Key Facts
- •Ms. Moge, a 58-year-old carer, was deemed homeless by Ealing Council.
- •The Council offered Ms. Moge a 24-month assured shorthold tenancy of a two-bedroom flat in Hounslow (the Flat).
- •Ms. Moge refused the offer due to its distance from her workplace in Ealing.
- •The Council ended its relief duty under section 189B of the Housing Act 1996, claiming Ms. Moge refused suitable accommodation.
- •Ms. Moge appealed, arguing the Council breached section 208(1) by not adequately searching for closer accommodation.
Legal Principles
Local authorities have a duty to accommodate within their area so far as reasonably practicable. If not reasonably practicable, they must generally try to place the household as close as possible to their previous residence.
Nzolameso v Westminster City Council [2015] UKSC 22
A local authority must demonstrate compliance with section 208(1). This may be done by showing a lawful policy for accommodation procurement and allocation and explaining how it was followed.

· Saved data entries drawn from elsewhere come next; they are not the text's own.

-- ==== Sys2Proof/Laws/HeldJobs.lean ====
section
/-! SUPPORT. What the functions of the changeover sequencer, the ice clearing controller and the output composer
hold to (see Held.lean), and what a step's end does to the roof jobs. -/

namespace Sys2Proof.Machine

open Sys2Proof

variable {j k l : Jobs}

/-! ### Changeover Sequencer -/

theorem Held.takeSpeed (a : Announcement) (j : Jobs) : Held j (j.takeSpeed a) := by
  unfold Jobs.takeSpeed
  grind (ematch := 20) [Held.trans, Held.refl, Held.setSpeed, Held.push]

theorem insertFeature_length (f : Feature) (fs : List Feature) : (insertFeature f fs).length = fs.length + 1 := by
  induction fs with
  | nil => rfl
  | cons g rest ih => simp only [insertFeature]; split <;> simp [ih]

/-- R35: an offer keeps the list within its bound. -/
theorem offerTo_bounded (f : Feature) (n : Byte) (fs : List Feature) (h : fs.length ≤ Config.featureRoom) :
    (offerTo f n fs).1.length ≤ Config.featureRoom := by
  have hr : (fs.filter (fun g => !g.has n)).length ≤ fs.length := List.length_filter_le _ _
  have hi := fun m => insertFeature_length f m
  simp only [offerTo, Config.featureRoom] at h ⊢
  generalize fs.filter (fun g => !g.has n) = rest at hr ⊢
  have hd : rest.dropLast.length = rest.length - 1 := List.length_dropLast
  grind

theorem Held.offerFeature (kind : FeatureKind) (a : Announcement) (j : Jobs) : Held j (j.offerFeature kind a) := by
  have hl : ∀ (f : Feature) (n : Byte) (k : Jobs),
      Held k (k.setCs { k.cs with list := (offerTo f n k.cs.list).1 }) :=
    fun f n k => Held.setCs _ k id (offerTo_bounded f n k.cs.list)
  unfold Jobs.offerFeature
  grind (ematch := 20) [Held.trans, Held.refl, Held.touchAll, Held.flag, Held.touchResolve, Held.push]

/-- An update that shortens the feature list. -/
theorem Held.setCs_list (v : Cs) (j : Jobs) (h2 : v.command = j.cs.command) (h3 : v.pulse = j.cs.pulse)
    (h1 : v.list.length ≤ j.cs.list.length) : Held j (j.setCs v) :=
  Held.setCs v j (by unfold Cs.pulseCloses; rw [h2, h3]; exact id) (Nat.le_trans h1)

theorem Held.cancel (n : Byte) (j : Jobs) : Held j (j.cancel n) := by
  unfold Jobs.cancel
  split
  · exact Held.setCs_rest _ j rfl rfl rfl
  · exact (Held.setCs_list _ j (by rfl) (by rfl) (List.length_filter_le _ _)).trans (Held.push _ _)

theorem Held.dropStale (j : Jobs) : Held j j.dropStale :=
  (Held.setCs_list _ j (by rfl) (by rfl) (List.length_filter_le _ _)).trans
    (Held.foldl (fun j (g : Feature) => j.flag .featureDiscarded g.subject) (fun j _ => Held.flag _ _ j) _ _)

theorem Held.ageFeatures (j : Jobs) : Held j j.ageFeatures := by
  unfold Jobs.ageFeatures
  split
  · exact Held.refl j
  · exact (Held.touch _ j).trans (Held.setCs _ _ id (fun h => by simpa [Cs.bounded] using h))

theorem Held.setOpen (j : Jobs) : Held j j.setOpen := by
  unfold Jobs.setOpen
  have h : ∀ k : Jobs, Held k (k.setCs { k.cs with command := .open, pulse := false }) :=
    fun k => Held.setCs _ k (fun _ hp => absurd hp Bool.false_ne_true) id
  grind (ematch := 20) [Held.trans, Held.refl, Held.stop]

theorem Held.touchConfirmed (j : Jobs) : Held j (j.touchConfirmed) := by
  unfold Jobs.touchConfirmed
  grind (ematch := 20) [Held.trans, Held.refl, Held.touchLine]

theorem Held.touchTarget (j : Jobs) : Held j (j.touchTarget) := by
  unfold Jobs.touchTarget
  grind (ematch := 20) [Held.trans, Held.refl, Held.touchResolve]

theorem Held.touchClosing (j : Jobs) : Held j (j.touchClosing) := by
  unfold Jobs.touchClosing
  grind (ematch := 20) [Held.trans, Held.refl, Held.touchConfirmed, Held.touchTarget]

theorem Held.csTo (s : CsState) (j : Jobs) : Held j (j.csTo s) :=
  (Held.setCs_rest _ j (by rfl) (by rfl) (by rfl)).trans (Held.push _ _)

theorem Held.enterHold (r : HoldReason) (step : CsState) (j : Jobs) : Held j (j.enterHold r step) := by
  unfold Jobs.enterHold
  grind (ematch := 20) [Held.trans, Held.refl, Held.setOpen, Held.stop, Held.setCs_rest, Held.flag, Held.csTo]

Nzolameso v Westminster City Council [2015] UKSC 22; Abdikadir v Ealing LBC [2022] EWCA Civ 979
The court should be wary of imposing on the reviewing officer a duty to inquire into matters not raised during the review, especially if within the applicant's knowledge.
Abdikadir v Ealing LBC [2022] EWCA Civ 979
Where closer suitable accommodation is available, a local authority must carry out a comparative exercise and offer the closer accommodation unless the applicant has expressed a preference or the offer complies with a published policy.
Waltham Forest LBC v Saleh [2019] EWCA Civ 1944
Outcomes
Appeal dismissed.
The Court admitted fresh evidence from the Council demonstrating a general practice of searching for suitable accommodation, focusing on areas near Ealing. While the Council's policies had deficiencies and the evidence wasn't perfect, it was sufficient to show that reasonably practicable steps were taken to find closer accommodation. No closer suitable property was identified.